WORK REQUIRED -
Every line below should be duplicated exactly.

ENTRIES SHOWN -

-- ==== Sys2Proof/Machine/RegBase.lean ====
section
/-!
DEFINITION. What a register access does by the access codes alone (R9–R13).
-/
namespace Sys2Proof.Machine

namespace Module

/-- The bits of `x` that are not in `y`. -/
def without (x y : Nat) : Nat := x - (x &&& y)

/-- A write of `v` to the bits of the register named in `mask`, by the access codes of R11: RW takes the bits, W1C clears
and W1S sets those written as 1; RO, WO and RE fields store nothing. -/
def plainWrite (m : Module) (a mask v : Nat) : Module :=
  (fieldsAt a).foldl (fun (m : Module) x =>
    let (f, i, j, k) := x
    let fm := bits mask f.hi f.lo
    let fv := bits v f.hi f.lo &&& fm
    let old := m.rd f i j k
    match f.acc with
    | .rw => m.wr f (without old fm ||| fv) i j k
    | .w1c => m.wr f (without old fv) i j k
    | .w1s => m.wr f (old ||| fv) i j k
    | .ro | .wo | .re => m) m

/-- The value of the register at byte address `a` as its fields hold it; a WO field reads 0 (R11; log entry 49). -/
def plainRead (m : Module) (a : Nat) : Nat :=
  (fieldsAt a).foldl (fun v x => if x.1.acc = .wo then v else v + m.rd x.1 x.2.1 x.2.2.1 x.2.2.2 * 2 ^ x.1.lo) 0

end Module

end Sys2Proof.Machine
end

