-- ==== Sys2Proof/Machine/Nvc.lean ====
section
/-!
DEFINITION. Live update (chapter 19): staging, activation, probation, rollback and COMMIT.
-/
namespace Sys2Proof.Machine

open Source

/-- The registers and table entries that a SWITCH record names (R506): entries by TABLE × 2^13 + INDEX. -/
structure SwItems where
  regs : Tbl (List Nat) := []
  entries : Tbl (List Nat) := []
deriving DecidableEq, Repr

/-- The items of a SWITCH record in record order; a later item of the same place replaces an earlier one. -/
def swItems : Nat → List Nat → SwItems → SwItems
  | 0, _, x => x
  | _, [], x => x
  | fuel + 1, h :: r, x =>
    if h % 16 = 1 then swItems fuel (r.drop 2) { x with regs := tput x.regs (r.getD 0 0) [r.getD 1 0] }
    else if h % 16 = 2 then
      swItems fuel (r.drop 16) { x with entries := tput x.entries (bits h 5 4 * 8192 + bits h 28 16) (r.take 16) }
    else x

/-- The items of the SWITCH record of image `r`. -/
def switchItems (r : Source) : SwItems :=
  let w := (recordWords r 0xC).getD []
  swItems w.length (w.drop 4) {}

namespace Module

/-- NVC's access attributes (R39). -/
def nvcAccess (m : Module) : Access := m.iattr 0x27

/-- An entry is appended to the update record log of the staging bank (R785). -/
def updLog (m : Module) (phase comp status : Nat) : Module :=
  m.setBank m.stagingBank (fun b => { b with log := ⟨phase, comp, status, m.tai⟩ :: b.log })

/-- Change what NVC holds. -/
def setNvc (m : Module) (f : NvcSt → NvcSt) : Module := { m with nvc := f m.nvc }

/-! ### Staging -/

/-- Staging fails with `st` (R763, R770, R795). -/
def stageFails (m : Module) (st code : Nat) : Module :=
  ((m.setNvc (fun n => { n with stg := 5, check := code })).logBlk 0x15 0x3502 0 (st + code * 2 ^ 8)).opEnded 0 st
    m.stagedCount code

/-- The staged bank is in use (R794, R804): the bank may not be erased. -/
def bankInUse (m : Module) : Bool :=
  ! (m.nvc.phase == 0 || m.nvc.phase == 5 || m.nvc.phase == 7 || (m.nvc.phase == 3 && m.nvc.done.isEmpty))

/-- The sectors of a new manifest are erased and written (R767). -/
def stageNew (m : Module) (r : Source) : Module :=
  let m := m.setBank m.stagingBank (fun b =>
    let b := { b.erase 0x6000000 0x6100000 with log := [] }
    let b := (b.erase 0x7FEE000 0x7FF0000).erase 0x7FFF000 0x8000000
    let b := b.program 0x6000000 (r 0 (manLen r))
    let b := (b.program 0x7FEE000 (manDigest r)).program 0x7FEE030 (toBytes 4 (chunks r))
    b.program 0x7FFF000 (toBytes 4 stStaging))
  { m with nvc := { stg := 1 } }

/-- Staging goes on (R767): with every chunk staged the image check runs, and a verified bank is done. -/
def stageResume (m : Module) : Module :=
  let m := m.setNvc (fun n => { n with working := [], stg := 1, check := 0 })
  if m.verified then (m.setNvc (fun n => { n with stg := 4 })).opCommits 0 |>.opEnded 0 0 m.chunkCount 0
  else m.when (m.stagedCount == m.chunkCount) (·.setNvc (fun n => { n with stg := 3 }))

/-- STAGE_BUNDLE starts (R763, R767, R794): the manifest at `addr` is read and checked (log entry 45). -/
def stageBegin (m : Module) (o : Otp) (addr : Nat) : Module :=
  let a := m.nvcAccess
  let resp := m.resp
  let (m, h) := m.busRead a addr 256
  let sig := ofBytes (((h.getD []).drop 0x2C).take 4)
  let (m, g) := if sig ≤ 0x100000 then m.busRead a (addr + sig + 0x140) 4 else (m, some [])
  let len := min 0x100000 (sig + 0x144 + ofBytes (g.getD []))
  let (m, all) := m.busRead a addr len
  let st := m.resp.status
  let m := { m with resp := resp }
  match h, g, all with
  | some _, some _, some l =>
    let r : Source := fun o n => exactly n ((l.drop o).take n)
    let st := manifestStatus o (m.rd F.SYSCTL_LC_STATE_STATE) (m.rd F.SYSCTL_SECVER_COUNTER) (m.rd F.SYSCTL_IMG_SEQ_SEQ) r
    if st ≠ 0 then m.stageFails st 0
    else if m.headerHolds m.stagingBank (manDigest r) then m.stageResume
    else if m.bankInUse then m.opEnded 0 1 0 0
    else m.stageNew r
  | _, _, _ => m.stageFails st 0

WRITTEN RESPONSE -
-- ==== Sys2Proof/Machine/RegBase.lean ====
section
/-!
DEFINITION. What a register access does by the access codes alone (R9–R13).
-/
namespace Sys2Proof.Machine

namespace Module

/-- The bits of `x` that are not in `y`. -/
def without (x y : Nat) : Nat := x - (x &&& y)

/-- A write of `v` to the bits of the register named in `mask`, by the access codes of R11: RW takes the bits, W1C clears
and W1S sets those written as 1; RO, WO and RE fields store nothing. -/
def plainWrite (m : Module) (a mask v : Nat) : Module :=
  (fieldsAt a).foldl (fun (m : Module) x =>
    let (f, i, j, k) := x
    let fm := bits mask f.hi f.lo
    let fv := bits v f.hi f.lo &&& fm
    let old := m.rd f i j k
    match f.acc with
    | .rw => m.wr f (without old fm ||| fv) i j k
    | .w1c => m.wr f (without old fv) i j k
    | .w1s => m.wr f (old ||| fv) i j k
    | .ro | .wo | .re => m) m

/-- The value of the register at byte address `a` as its fields hold it; a WO field reads 0 (R11; log entry 49). -/
def plainRead (m : Module) (a : Nat) : Nat :=
  (fieldsAt a).foldl (fun v x => if x.1.acc = .wo then v else v + m.rd x.1 x.2.1 x.2.2.1 x.2.2.2 * 2 ^ x.1.lo) 0

end Module

end Sys2Proof.Machine
end

-- ==== Sys2Proof/Machine/Nvc.lean ====
section
/-!
DEFINITION. Live update (chapter 19): staging, activation, probation, rollback and COMMIT.
-/
namespace Sys2Proof.Machine

open Source

/-- The registers and table entries that a SWITCH record names (R506): entries by TABLE × 2^13 + INDEX. -/
structure SwItems where
  regs : Tbl (List Nat) := []
  entries : Tbl (List Nat) := []
deriving DecidableEq, Repr

/-- The items of a SWITCH record in record order; a later item of the same place replaces an earlier one. -/
def swItems : Nat → List Nat → SwItems → SwItems
  | 0, _, x => x
  | _, [], x => x
  | fuel + 1, h :: r, x =>
    if h % 16 = 1 then swItems fuel (r.drop 2) { x with regs := tput x.regs (r.getD 0 0) [r.getD 1 0] }
    else if h % 16 = 2 then
      swItems fuel (r.drop 16) { x with entries := tput x.entries (bits h 5 4 * 8192 + bits h 28 16) (r.take 16) }
    else x

/-- The items of the SWITCH record of image `r`. -/
def switchItems (r : Source) : SwItems :=
  let w := (recordWords r 0xC).getD []
  swItems w.length (w.drop 4) {}

namespace Module

/-- NVC's access attributes (R39). -/
def nvcAccess (m : Module) : Access := m.iattr 0x27

/-- An entry is appended to the update record log of the staging bank (R785). -/
def updLog (m : Module) (phase comp status : Nat) : Module :=
  m.setBank m.stagingBank (fun b => { b with log := ⟨phase, comp, status, m.tai⟩ :: b.log })

/-- Change what NVC holds. -/
def setNvc (m : Module) (f : NvcSt → NvcSt) : Module := { m with nvc := f m.nvc }

/-! ### Staging -/

/-- Staging fails with `st` (R763, R770, R795). -/
def stageFails (m : Module) (st code : Nat) : Module :=
  ((m.setNvc (fun n => { n with stg := 5, check := code })).logBlk 0x15 0x3502 0 (st + code * 2 ^ 8)).opEnded 0 st
    m.stagedCount code

/-- The staged bank is in use (R794, R804): the bank may not be erased. -/
def bankInUse (m : Module) : Bool :=
  ! (m.nvc.phase == 0 || m.nvc.phase == 5 || m.nvc.phase == 7 || (m.nvc.phase == 3 && m.nvc.done.isEmpty))

/-- The sectors of a new manifest are erased and written (R767). -/
def stageNew (m : Module) (r : Source) : Module :=
  let m := m.setBank m.stagingBank (fun b =>
    let b := { b.erase 0x6000000 0x6100000 with log := [] }
    let b := (b.erase 0x7FEE000 0x7FF0000).erase 0x7FFF000 0x8000000
    let b := b.program 0x6000000 (r 0 (manLen r))
    let b := (b.program 0x7FEE000 (manDigest r)).program 0x7FEE030 (toBytes 4 (chunks r))
    b.program 0x7FFF000 (toBytes 4 stStaging))
  { m with nvc := { stg := 1 } }

/-- Staging goes on (R767): with every chunk staged the image check runs, and a verified bank is done. -/
def stageResume (m : Module) : Module :=
  let m := m.setNvc (fun n => { n with working := [], stg := 1, check := 0 })
  if m.verified then (m.setNvc (fun n => { n with stg := 4 })).opCommits 0 |>.opEnded 0 0 m.chunkCount 0
  else m.when (m.stagedCount == m.chunkCount) (·.setNvc (fun n => { n with stg := 3 }))

/-- STAGE_BUNDLE starts (R763, R767, R794): the manifest at `addr` is read and checked (log entry 45). -/
def stageBegin (m : Module) (o : Otp) (addr : Nat) : Module :=
  let a := m.nvcAccess
  let resp := m.resp
  let (m, h) := m.busRead a addr 256
  let sig := ofBytes (((h.getD []).drop 0x2C).take 4)
  let (m, g) := if sig ≤ 0x100000 then m.busRead a (addr + sig + 0x140) 4 else (m, some [])
  let len := min 0x100000 (sig + 0x144 + ofBytes (g.getD []))
  let (m, all) := m.busRead a addr len
  let st := m.resp.status
  let m := { m with resp := resp }
  match h, g, all with
  | some _, some _, some l =>
    let r : Source := fun o n => exactly n ((l.drop o).take n)
    let st := manifestStatus o (m.rd F.SYSCTL_LC_STATE_STATE) (m.rd F.SYSCTL_SECVER_COUNTER) (m.rd F.SYSCTL_IMG_SEQ_SEQ) r
    if st ≠ 0 then m.stageFails st 0
    else if m.headerHolds m.stagingBank (manDigest r) then m.stageResume
    else if m.bankInUse then m.opEnded 0 1 0 0
    else m.stageNew r
  | _, _, _ => m.stageFails st 0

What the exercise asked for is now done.